Exercise description
Your answer is the lines from the one that has "R196, R203) -/" through the last line of the records below, retyped exactly and alone.

Information provided
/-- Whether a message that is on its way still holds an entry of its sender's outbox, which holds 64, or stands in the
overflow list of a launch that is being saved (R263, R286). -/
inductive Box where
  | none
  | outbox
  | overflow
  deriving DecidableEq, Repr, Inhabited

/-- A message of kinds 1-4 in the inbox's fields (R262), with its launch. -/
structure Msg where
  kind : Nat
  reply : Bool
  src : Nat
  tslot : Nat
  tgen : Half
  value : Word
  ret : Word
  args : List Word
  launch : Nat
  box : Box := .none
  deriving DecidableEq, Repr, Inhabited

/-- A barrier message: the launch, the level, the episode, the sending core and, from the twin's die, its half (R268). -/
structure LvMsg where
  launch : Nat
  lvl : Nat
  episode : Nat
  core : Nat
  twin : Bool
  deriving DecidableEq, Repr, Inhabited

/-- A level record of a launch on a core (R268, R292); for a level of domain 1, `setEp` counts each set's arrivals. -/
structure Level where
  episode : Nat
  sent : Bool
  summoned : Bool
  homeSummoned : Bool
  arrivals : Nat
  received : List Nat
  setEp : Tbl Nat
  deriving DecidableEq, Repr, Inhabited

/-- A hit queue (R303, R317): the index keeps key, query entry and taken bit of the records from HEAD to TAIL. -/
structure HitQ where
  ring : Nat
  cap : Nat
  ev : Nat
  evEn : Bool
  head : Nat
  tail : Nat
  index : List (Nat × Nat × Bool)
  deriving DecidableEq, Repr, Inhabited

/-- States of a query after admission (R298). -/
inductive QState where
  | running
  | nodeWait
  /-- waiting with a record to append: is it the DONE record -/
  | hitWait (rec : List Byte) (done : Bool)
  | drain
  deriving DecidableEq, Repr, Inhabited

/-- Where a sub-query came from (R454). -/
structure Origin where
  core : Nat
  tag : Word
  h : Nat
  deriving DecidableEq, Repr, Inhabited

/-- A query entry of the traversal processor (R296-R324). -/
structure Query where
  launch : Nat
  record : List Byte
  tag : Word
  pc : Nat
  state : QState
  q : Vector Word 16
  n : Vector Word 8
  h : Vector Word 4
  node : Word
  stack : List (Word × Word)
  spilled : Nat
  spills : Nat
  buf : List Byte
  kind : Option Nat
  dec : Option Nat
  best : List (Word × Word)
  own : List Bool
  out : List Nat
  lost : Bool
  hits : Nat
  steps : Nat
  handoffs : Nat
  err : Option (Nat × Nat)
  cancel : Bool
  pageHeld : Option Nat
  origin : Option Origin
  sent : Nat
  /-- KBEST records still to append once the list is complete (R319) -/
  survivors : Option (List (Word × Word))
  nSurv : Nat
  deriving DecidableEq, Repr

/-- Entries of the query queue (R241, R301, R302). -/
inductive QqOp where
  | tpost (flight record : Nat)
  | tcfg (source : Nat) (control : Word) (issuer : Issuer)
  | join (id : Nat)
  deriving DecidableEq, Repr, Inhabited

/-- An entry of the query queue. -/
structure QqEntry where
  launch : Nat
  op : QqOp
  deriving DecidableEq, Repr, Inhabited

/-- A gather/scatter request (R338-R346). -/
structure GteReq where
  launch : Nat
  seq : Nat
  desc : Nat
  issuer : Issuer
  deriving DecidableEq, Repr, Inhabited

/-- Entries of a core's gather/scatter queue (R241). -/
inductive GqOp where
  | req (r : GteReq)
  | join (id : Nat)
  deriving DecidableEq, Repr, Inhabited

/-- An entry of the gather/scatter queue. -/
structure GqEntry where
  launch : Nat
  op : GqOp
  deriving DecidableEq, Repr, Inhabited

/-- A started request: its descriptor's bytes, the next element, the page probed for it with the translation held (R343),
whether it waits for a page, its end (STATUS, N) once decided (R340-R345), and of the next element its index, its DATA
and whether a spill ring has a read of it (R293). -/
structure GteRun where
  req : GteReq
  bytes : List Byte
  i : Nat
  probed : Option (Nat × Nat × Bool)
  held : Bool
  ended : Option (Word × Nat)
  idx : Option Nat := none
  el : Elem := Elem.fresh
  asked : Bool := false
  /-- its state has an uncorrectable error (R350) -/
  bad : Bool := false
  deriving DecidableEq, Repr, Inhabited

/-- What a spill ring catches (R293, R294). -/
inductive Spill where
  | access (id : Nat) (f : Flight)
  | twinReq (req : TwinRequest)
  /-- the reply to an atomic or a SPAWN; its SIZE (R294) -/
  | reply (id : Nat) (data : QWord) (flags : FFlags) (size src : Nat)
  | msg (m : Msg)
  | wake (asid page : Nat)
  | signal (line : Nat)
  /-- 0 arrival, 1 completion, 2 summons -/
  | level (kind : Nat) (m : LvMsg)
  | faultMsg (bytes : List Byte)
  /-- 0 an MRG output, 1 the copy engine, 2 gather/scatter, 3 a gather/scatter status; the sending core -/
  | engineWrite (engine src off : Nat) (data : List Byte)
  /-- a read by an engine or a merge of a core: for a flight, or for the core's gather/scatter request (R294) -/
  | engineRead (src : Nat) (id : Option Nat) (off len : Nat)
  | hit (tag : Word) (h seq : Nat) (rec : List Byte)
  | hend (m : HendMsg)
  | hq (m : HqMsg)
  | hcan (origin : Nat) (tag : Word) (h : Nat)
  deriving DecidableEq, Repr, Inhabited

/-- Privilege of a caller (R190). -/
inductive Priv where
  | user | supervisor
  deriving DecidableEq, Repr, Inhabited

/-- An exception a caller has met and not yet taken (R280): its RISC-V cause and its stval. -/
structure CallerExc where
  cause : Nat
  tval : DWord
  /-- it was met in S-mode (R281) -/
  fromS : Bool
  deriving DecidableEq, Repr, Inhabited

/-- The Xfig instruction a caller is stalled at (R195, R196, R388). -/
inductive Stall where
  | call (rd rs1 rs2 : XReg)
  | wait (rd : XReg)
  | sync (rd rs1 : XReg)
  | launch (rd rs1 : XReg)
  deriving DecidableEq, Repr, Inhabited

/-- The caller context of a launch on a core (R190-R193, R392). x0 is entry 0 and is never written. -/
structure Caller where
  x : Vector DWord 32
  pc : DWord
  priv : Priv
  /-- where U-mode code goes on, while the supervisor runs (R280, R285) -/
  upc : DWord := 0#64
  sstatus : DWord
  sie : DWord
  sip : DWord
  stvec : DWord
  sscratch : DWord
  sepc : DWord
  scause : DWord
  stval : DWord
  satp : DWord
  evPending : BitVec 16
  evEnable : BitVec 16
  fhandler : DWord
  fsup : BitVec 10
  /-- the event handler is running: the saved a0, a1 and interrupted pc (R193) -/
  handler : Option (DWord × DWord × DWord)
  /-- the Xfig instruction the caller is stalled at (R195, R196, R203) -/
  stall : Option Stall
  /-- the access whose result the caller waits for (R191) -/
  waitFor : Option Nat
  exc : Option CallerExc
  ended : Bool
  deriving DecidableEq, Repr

Your solution
  /-- the Xfig instruction the caller is stalled at (R195, R196, R203) -/
  stall : Option Stall
  /-- the access whose result the caller waits for (R191) -/
  waitFor : Option Nat
  exc : Option CallerExc
  ended : Bool
  deriving DecidableEq, Repr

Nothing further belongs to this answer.